Exercise
Pick out and copy every line below that has the word "takes".

[Dataset entries]
%%
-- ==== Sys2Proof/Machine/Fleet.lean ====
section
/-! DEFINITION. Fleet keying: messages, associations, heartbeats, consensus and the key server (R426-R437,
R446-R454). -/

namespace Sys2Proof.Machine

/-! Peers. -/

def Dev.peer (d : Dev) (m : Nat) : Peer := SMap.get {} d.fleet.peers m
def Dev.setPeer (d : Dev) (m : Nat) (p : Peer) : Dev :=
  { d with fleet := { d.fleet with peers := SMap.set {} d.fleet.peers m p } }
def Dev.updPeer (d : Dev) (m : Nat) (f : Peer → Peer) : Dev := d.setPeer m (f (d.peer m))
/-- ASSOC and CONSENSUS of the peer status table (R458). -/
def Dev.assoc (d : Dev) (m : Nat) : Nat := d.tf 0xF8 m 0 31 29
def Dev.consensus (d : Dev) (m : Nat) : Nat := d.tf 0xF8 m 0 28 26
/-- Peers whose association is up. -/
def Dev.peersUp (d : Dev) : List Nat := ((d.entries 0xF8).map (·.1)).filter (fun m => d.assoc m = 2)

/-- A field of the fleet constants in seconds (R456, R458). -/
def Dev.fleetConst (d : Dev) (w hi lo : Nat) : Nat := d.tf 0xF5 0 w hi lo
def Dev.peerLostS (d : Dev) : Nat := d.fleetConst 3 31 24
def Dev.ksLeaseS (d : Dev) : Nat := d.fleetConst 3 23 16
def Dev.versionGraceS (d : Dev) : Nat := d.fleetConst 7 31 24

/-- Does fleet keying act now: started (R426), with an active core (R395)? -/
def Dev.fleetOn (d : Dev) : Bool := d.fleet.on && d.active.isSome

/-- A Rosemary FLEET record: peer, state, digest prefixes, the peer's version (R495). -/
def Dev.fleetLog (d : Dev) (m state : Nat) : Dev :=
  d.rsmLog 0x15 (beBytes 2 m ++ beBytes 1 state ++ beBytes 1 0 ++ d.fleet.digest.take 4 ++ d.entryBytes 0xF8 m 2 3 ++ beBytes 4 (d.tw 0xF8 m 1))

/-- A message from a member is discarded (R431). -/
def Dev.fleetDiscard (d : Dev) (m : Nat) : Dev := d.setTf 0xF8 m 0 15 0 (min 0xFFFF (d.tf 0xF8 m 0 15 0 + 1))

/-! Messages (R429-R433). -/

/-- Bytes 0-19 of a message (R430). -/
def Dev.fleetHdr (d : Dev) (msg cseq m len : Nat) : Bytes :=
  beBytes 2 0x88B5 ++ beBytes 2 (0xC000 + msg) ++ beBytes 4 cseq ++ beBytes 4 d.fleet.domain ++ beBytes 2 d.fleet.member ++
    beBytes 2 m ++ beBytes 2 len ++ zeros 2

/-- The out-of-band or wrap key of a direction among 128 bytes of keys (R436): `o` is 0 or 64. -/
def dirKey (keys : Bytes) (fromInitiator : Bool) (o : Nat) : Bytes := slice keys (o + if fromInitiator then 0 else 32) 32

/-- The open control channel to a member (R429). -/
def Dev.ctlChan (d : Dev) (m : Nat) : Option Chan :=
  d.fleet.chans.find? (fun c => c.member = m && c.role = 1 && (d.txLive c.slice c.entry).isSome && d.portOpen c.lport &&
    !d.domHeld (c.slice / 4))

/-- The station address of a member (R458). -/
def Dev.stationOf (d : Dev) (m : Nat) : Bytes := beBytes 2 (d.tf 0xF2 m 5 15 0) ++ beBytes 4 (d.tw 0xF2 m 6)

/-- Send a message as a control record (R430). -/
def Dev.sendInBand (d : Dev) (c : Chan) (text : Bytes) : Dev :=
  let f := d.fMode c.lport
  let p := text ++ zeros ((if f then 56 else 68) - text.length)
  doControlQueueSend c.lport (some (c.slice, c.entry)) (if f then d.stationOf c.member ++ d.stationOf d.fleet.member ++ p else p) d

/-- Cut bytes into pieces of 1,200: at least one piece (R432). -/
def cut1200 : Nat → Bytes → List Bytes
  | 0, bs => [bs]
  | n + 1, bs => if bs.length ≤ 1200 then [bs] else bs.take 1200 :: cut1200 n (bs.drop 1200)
%%
%%
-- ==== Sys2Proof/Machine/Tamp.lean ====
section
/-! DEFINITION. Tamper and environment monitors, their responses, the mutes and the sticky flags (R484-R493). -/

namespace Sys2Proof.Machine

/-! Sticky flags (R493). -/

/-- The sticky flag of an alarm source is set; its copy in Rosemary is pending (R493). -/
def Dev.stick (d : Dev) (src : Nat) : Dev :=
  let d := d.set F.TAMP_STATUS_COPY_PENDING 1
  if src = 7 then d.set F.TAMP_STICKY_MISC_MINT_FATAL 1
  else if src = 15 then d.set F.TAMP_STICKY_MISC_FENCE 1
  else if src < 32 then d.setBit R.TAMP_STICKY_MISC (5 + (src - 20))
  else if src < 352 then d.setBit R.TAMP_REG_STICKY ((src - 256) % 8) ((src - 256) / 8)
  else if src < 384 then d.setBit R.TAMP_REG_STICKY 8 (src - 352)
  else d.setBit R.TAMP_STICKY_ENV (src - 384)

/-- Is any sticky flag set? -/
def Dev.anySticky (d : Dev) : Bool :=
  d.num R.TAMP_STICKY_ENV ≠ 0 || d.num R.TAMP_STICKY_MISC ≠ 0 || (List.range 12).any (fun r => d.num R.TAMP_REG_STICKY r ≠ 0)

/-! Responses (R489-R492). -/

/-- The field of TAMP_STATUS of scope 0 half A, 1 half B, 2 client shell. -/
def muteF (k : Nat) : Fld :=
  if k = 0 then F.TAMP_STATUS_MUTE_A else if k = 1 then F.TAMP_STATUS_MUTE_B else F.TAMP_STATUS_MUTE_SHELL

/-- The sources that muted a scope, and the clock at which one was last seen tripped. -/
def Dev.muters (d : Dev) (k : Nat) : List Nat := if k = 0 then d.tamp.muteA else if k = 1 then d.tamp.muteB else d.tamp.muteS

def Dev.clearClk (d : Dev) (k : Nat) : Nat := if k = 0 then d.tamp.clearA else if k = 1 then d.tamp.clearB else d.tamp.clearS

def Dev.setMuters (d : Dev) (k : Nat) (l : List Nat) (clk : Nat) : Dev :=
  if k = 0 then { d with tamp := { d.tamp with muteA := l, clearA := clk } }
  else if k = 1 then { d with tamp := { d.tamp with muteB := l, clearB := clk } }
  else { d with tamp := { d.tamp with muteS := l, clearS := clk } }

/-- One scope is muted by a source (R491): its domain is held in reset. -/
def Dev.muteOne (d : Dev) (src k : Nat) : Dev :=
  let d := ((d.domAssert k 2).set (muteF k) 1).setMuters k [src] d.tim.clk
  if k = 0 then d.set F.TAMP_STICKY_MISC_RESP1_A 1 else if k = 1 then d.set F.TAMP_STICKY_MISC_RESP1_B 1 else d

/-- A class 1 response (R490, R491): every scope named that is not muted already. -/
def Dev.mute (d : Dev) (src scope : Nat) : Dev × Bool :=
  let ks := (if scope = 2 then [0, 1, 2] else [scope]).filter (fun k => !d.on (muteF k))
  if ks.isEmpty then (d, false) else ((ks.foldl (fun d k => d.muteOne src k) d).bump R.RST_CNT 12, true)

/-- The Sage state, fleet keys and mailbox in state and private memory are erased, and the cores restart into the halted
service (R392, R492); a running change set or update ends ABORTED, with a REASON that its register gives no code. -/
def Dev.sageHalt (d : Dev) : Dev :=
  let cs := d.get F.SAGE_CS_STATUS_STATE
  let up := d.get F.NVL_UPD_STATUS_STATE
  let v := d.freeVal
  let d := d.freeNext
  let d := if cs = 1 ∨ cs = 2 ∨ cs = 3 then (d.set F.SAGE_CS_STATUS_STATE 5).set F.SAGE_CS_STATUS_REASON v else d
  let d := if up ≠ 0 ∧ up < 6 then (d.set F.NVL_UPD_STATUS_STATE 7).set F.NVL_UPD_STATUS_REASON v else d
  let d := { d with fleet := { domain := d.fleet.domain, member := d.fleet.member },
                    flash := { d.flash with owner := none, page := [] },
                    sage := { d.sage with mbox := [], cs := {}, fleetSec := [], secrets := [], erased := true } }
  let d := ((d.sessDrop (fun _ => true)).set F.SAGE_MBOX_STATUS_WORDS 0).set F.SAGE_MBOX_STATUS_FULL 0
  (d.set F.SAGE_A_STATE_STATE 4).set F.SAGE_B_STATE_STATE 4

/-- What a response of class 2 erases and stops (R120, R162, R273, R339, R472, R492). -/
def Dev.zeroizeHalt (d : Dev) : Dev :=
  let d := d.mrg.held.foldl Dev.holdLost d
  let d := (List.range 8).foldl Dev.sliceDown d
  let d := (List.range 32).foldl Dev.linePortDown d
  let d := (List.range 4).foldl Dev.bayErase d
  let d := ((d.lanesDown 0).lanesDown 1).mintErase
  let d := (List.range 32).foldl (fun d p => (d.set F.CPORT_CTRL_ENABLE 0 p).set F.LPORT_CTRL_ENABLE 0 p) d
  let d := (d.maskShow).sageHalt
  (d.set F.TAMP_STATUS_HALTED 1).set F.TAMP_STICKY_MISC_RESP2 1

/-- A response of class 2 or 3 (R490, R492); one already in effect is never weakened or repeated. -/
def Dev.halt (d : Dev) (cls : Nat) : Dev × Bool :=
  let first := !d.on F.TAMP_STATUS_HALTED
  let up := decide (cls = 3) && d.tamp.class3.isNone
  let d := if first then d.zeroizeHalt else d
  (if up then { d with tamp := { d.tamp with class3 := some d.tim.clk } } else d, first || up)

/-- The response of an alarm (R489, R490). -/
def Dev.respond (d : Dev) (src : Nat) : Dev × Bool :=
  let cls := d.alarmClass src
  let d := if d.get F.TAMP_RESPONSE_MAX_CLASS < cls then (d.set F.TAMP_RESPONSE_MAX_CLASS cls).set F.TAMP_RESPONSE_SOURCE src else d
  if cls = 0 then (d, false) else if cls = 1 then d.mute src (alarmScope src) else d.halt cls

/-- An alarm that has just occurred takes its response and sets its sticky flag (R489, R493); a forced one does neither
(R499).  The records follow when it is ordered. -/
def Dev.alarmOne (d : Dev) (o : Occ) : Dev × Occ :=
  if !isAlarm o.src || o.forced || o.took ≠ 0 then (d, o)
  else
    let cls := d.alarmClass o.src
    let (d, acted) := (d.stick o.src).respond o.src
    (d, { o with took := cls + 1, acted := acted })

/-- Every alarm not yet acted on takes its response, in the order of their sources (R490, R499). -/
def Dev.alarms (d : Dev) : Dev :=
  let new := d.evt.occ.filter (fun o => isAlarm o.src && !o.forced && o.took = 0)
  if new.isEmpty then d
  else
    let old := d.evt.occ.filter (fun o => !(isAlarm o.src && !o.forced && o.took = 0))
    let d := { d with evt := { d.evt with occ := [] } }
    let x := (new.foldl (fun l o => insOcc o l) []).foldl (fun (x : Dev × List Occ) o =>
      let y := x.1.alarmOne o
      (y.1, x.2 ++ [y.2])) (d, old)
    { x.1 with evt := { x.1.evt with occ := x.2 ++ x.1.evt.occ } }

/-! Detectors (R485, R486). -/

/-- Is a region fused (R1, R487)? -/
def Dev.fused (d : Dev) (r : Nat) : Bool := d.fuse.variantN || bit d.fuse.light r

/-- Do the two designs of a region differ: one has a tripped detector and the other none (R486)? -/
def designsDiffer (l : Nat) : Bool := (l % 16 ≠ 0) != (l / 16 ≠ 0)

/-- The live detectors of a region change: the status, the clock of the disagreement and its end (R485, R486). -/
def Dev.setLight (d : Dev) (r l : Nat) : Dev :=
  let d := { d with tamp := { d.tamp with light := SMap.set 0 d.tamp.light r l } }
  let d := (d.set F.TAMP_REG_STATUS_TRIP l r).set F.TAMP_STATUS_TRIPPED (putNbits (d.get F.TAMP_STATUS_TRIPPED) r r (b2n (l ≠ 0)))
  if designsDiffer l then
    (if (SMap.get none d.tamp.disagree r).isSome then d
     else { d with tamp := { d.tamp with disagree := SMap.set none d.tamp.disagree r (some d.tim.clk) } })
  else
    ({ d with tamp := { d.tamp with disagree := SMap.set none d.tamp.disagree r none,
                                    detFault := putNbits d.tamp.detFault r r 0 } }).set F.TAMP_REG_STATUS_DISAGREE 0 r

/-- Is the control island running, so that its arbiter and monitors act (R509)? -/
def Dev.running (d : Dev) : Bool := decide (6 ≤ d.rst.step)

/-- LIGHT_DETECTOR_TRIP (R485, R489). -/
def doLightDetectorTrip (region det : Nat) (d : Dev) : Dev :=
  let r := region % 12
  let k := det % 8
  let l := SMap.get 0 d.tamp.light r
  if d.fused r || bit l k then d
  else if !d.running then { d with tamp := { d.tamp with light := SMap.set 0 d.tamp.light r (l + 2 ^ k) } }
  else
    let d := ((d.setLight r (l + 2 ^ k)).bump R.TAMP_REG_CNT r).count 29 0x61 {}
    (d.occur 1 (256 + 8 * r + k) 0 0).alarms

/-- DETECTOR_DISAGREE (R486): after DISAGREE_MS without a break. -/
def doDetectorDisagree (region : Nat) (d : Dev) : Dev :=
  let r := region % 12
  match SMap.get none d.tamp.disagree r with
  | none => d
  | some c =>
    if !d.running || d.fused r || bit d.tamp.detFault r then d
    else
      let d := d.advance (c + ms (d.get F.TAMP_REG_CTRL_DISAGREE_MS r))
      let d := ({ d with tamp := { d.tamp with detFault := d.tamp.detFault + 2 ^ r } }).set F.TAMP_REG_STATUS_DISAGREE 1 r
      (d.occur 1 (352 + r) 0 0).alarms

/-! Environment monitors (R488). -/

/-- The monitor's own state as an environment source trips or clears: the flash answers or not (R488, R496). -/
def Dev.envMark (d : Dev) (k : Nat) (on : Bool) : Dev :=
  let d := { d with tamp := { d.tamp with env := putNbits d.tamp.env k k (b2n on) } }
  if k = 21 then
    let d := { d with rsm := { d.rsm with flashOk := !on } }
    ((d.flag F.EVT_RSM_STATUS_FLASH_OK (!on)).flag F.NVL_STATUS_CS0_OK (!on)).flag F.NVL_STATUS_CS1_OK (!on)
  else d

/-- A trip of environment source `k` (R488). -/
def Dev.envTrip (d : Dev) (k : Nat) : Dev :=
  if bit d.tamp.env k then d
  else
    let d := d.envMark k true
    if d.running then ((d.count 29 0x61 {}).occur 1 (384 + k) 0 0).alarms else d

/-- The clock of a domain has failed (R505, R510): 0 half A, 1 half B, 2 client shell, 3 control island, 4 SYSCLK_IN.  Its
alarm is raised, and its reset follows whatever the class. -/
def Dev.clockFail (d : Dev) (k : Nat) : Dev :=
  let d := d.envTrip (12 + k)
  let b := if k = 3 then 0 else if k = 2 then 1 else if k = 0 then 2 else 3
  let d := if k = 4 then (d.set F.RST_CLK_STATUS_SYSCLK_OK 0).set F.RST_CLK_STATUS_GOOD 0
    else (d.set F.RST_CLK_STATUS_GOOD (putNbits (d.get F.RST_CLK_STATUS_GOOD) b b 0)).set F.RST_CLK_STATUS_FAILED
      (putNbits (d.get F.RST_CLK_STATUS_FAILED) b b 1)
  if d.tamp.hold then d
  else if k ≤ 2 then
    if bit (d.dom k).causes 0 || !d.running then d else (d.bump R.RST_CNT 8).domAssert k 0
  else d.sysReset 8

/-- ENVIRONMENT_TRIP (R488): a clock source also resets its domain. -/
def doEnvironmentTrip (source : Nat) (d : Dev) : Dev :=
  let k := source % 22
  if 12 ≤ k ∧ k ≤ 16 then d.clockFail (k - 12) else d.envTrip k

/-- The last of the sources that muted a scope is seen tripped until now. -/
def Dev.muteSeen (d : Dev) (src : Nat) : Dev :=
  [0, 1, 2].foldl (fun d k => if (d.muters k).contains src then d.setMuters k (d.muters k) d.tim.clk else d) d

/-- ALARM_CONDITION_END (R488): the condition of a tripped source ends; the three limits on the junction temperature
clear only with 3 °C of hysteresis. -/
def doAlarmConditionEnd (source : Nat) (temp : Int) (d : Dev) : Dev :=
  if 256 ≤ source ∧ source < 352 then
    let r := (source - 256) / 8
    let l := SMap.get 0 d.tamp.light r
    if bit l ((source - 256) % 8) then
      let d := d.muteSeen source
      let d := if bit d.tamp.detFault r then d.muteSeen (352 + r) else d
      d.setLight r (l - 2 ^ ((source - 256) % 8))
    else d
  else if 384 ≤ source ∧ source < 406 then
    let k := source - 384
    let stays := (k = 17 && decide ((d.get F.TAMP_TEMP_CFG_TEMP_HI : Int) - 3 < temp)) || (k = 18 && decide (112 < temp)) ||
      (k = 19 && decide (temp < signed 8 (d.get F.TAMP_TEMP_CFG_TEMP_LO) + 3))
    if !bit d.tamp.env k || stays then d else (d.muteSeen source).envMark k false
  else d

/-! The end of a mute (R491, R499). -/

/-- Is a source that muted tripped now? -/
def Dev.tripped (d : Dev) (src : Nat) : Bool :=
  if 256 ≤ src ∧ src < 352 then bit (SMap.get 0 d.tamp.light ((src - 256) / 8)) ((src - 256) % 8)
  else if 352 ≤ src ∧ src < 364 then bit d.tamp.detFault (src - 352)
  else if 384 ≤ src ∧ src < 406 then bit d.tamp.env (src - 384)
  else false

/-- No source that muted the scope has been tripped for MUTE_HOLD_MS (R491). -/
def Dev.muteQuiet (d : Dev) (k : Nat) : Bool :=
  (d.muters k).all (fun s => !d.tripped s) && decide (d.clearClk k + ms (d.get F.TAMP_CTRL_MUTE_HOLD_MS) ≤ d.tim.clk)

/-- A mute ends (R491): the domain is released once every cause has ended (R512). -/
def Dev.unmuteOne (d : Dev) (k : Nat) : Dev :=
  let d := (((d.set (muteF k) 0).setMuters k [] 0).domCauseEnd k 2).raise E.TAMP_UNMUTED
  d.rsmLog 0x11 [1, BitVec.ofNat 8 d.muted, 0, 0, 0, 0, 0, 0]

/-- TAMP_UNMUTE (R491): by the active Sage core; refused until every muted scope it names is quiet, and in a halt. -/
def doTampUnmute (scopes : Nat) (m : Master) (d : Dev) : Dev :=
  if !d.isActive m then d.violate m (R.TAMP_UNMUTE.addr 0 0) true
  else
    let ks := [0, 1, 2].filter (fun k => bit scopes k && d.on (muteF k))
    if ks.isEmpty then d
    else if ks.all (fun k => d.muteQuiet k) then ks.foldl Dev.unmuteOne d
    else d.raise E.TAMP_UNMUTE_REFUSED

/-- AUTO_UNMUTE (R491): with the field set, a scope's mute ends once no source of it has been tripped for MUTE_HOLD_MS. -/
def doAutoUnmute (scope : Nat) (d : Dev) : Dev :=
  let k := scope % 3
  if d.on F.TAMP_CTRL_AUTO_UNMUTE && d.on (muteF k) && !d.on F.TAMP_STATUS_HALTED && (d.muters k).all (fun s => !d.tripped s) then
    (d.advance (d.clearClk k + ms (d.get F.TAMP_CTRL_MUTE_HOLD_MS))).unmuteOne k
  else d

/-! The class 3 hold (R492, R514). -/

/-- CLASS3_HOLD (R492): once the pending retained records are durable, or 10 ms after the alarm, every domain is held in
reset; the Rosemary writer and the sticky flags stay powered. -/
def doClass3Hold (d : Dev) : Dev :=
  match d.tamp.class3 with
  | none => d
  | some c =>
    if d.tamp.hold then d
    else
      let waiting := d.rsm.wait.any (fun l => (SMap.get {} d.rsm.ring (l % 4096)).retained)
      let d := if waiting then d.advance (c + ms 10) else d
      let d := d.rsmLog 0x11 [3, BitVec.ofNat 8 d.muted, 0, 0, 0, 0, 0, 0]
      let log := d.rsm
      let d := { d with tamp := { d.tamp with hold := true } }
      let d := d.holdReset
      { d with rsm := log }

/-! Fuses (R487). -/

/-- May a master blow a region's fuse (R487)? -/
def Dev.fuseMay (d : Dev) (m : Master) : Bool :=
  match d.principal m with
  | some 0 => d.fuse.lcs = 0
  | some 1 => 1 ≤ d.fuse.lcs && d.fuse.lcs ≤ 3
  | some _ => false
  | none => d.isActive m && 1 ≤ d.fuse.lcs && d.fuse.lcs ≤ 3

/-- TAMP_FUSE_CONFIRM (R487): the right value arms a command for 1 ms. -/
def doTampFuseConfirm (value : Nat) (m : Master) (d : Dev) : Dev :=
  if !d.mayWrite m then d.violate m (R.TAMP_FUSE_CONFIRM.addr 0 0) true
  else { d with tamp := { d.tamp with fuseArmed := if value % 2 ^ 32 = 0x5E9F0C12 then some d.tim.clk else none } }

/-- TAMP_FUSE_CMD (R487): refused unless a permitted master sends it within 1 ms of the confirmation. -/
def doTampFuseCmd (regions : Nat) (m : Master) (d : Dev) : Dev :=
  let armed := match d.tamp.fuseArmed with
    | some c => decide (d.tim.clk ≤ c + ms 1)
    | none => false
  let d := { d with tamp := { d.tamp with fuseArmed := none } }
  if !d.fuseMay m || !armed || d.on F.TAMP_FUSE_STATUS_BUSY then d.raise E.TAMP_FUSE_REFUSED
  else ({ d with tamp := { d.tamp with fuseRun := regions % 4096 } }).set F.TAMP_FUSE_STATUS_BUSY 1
%%
%%
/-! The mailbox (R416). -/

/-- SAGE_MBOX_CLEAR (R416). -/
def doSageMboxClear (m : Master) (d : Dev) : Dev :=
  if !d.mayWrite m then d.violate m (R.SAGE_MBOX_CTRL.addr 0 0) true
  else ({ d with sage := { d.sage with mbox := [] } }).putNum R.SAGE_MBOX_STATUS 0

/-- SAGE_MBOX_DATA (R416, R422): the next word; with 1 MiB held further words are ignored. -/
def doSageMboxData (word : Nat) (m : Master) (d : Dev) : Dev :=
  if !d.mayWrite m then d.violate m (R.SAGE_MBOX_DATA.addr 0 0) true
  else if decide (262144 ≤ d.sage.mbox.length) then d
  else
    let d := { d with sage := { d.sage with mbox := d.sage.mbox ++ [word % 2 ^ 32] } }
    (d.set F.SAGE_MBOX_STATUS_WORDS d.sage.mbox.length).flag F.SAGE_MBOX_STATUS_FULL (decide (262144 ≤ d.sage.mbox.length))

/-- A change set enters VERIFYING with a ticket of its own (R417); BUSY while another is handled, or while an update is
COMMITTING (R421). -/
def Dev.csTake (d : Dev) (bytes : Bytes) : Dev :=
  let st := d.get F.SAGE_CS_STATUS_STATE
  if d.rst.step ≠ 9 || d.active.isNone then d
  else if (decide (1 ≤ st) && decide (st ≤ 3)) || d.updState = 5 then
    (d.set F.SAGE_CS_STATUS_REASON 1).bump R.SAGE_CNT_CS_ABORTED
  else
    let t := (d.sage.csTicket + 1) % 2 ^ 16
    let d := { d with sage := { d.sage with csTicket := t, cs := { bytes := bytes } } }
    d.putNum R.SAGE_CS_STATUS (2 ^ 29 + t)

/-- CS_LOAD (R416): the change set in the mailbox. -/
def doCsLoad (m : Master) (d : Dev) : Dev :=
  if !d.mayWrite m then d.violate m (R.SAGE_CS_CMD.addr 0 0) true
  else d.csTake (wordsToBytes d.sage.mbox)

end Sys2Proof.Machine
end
%%
Task solution
/-- An alarm that has just occurred takes its response and sets its sticky flag (R489, R493); a forced one does neither
/-- Every alarm not yet acted on takes its response, in the order of their sources (R490, R499). -/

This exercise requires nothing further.